Hay quien se maneja muy bien con conversadores de grado cero. (Aparte de los profesionales obligados a ello: peluqueros, taxistas o sus clientes en el caso de que los primeros sean los cerogradistas.) Hay quien sale huyendo. A mi me recomiendan que no ponga pies en polvorosa, que sea elegante y que aguante el empuje, la vaharada de simpleza que arrasa el tiempo. ¿Por qué debo soportar la pérdida de mi tiempo? Pérdida en el sentido estricto del término. Pérdida sin recuperación posible, sin restos, sin valor venal.
La conversación, el discurso, de grado cero, se parece a la onda expansiva de la bomba atómica. No al hongo, sino a la circunferencia que, ampliando su radio a la velocidad del sonido, elimina todo lo que toca reduciéndolo a cenizas y calor ¿Por qué aguantar? ¿Por educación? ¿Porque somos arrieros? ¿Para que no digan de ti lo que a ti te da igual que digan?
Sólo hay una cuestón que me inquieta y que Saltarelle no se llega a plantear: la deuda de los escritores del siglo XX con el grado cero de la conversación. La lietratura del XIX salta en mil pedazos precisamente cuando los escritores prestan su oído, como comadres, a esta forma de comunicación y la reflejan en sus novelas, en sus relatos, casi sin aditivos ni colorantes.

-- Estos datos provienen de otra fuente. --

/-! ## A successful START (40_config_control.md R103). -/

@[simp] theorem startedJob_imgW (d : Mode) (s : State) : (startedJob d s).imgW = s.imgW := rfl
@[simp] theorem startedJob_imgH (d : Mode) (s : State) : (startedJob d s).imgH = s.imgH := rfl
@[simp] theorem startedJob_enc (d : Mode) (s : State) : (startedJob d s).enc = .fill := rfl
@[simp] theorem startedJob_seq (d : Mode) (s : State) : (startedJob d s).seq = (match d with | .print => .ready | .dump => .idle) := rfl
@[simp] theorem startedJob_mode (d : Mode) (s : State) : (startedJob d s).mode = d := rfl
@[simp] theorem startedJob_err (d : Mode) (s : State) : (startedJob d s).err = s.err := rfl
@[simp] theorem startedJob_tr (d : Mode) (s : State) : (startedJob d s).tr = 0#5 := rfl
@[simp] theorem startedJob_tc (d : Mode) (s : State) : (startedJob d s).tc = 0#5 := rfl
@[simp] theorem startedJob_y (d : Mode) (s : State) : (startedJob d s).y = 0#3 := rfl
@[simp] theorem startedJob_x (d : Mode) (s : State) : (startedJob d s).x = 0#3 := rfl
@[simp] theorem startedJob_chunk (d : Mode) (s : State) : (startedJob d s).chunk = 0#4 := rfl
@[simp] theorem startedJob_nchunk (d : Mode) (s : State) : (startedJob d s).nchunk = BitVec.ofNat 4 (s.imgH.toNat / 16) := rfl
@[simp] theorem startedJob_rpt (d : Mode) (s : State) : (startedJob d s).rpt = 0#4 := rfl
@[simp] theorem startedJob_cks (d : Mode) (s : State) : (startedJob d s).cks = s.cks := rfl
@[simp] theorem startedJob_rsp1 (d : Mode) (s : State) : (startedJob d s).rsp1 = s.rsp1 := rfl
@[simp] theorem startedJob_rsp2 (d : Mode) (s : State) : (startedJob d s).rsp2 = s.rsp2 := rfl
@[simp] theorem startedJob_lo (d : Mode) (s : State) : (startedJob d s).lo = s.lo := rfl
@[simp] theorem startedJob_hi (d : Mode) (s : State) : (startedJob d s).hi = s.hi := rfl
@[simp] theorem startedJob_cb (d : Mode) (s : State) : (startedJob d s).cb = [] := rfl
@[simp] theorem startedJob_packets (d : Mode) (s : State) : (startedJob d s).packets = s.packets := rfl
@[simp] theorem startedJob_port (d : Mode) (s : State) : (startedJob d s).port = s.port := rfl
@[simp] theorem startedJob_xferAnswers (d : Mode) (s : State) : (startedJob d s).xferAnswers = s.xferAnswers := rfl
@[simp] theorem startedJob_putAnswers (d : Mode) (s : State) : (startedJob d s).putAnswers = s.putAnswers := rfl
@[simp] theorem startedJob_stuck (d : Mode) (s : State) : (startedJob d s).stuck = s.stuck := rfl
@[simp] theorem startedJob_hist (d : Mode) (s : State) : (startedJob d s).hist = s.hist := rfl
@[simp] theorem startedJob_reads (d : Mode) (s : State) : (startedJob d s).reads = s.reads := rfl

/-! ## `Advance` (41_tile_encoder.md R125) writes `X`, `Y`, `TC`, `TR`, `ENC`. -/

@[simp] theorem advance_imgW (s : State) : (advance s).imgW = s.imgW := by
  unfold advance; split_ifs <;> rfl
@[simp] theorem advance_imgH (s : State) : (advance s).imgH = s.imgH := by
  unfold advance; split_ifs <;> rfl
@[simp] theorem advance_seq (s : State) : (advance s).seq = s.seq := by
  unfold advance; split_ifs <;> rfl
@[simp] theorem advance_mode (s : State) : (advance s).mode = s.mode := by
  unfold advance; split_ifs <;> rfl
@[simp] theorem advance_err (s : State) : (advance s).err = s.err := by
  unfold advance; split_ifs <;> rfl
@[simp] theorem advance_x (s : State) : (advance s).x = 0#3 := by
  unfold advance; split_ifs <;> rfl
@[simp] theorem advance_chunk (s : State) : (advance s).chunk = s.chunk := by
  unfold advance; split_ifs <;> rfl
@[simp] theorem advance_nchunk (s : State) : (advance s).nchunk = s.nchunk := by
  unfold advance; split_ifs <;> rfl
@[simp] theorem advance_rpt (s : State) : (advance s).rpt = s.rpt := by
  unfold advance; split_ifs <;> rfl
@[simp] theorem advance_cks (s : State) : (advance s).cks = s.cks := by
  unfold advance; split_ifs <;> rfl
@[simp] theorem advance_rsp1 (s : State) : (advance s).rsp1 = s.rsp1 := by
  unfold advance; split_ifs <;> rfl
@[simp] theorem advance_rsp2 (s : State) : (advance s).rsp2 = s.rsp2 := by
  unfold advance; split_ifs <;> rfl
@[simp] theorem advance_lo (s : State) : (advance s).lo = s.lo := by
  unfold advance; split_ifs <;> rfl
@[simp] theorem advance_hi (s : State) : (advance s).hi = s.hi := by
  unfold advance; split_ifs <;> rfl
@[simp] theorem advance_cb (s : State) : (advance s).cb = s.cb := by
  unfold advance; split_ifs <;> rfl
@[simp] theorem advance_packets (s : State) : (advance s).packets = s.packets := by
  unfold advance; split_ifs <;> rfl
@[simp] theorem advance_port (s : State) : (advance s).port = s.port := by
  unfold advance; split_ifs <;> rfl
@[simp] theorem advance_xferAnswers (s : State) : (advance s).xferAnswers = s.xferAnswers := by
  unfold advance; split_ifs <;> rfl
@[simp] theorem advance_putAnswers (s : State) : (advance s).putAnswers = s.putAnswers := by
  unfold advance; split_ifs <;> rfl
@[simp] theorem advance_stuck (s : State) : (advance s).stuck = s.stuck := by
  unfold advance; split_ifs <;> rfl
@[simp] theorem advance_hist (s : State) : (advance s).hist = s.hist := by
  unfold advance; split_ifs <;> rfl
@[simp] theorem advance_reads (s : State) : (advance s).reads = s.reads := by
  unfold advance; split_ifs <;> rfl

end Sys2Proof.Machine
end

Cheever, Saroyan, Carver, Salinger parecen tomar como modelo esa imposiblidad de llegar más allá con las palabras, al tiempo que construyen universos en los que el lector debe medirse con el muro, lleno hasta ahora de presas a las que agarrarse y hoy liso, resbaladizo.
El profesor Saltarelle lleva el mismo apellido que el famoso fabricante de acordeones, aunque creo que no les unen lazos de sangre. Sin embargo su exposición se parece al fuelle de este instrumento que se abre y se cierra sobre el tema. Hay una bajo continuo que lleva el argumento en volandas, y notas de color constantes, como las referencias a Barthes, para hacer la conferencia agradable. Un grado de discurso penetrable; accesible.